# What you should do
From the line holding "def execMemCopy (dest" to the final line of the entries, set down each line exactly, including both, and nothing more.

┌─ Information given

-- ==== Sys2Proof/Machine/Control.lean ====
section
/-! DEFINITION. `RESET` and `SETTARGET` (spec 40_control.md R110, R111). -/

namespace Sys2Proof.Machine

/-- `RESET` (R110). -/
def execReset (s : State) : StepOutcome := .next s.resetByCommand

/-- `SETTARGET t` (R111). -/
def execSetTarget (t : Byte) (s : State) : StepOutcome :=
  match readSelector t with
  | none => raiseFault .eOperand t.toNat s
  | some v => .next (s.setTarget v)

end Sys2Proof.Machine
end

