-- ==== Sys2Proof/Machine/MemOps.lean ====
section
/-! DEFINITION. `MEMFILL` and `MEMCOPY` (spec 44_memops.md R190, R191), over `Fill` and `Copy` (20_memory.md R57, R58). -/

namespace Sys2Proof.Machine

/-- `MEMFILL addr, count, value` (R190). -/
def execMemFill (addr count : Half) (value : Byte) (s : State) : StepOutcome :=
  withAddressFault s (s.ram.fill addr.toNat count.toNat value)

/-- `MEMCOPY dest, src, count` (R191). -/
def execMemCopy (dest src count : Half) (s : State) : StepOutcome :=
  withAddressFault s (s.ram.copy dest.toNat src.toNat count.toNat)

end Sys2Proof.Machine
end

└─

# Written reply
def execMemCopy (dest src count : Half) (s : State) : StepOutcome :=
  withAddressFault s (s.ram.copy dest.toNat src.toNat count.toNat)

end Sys2Proof.Machine
end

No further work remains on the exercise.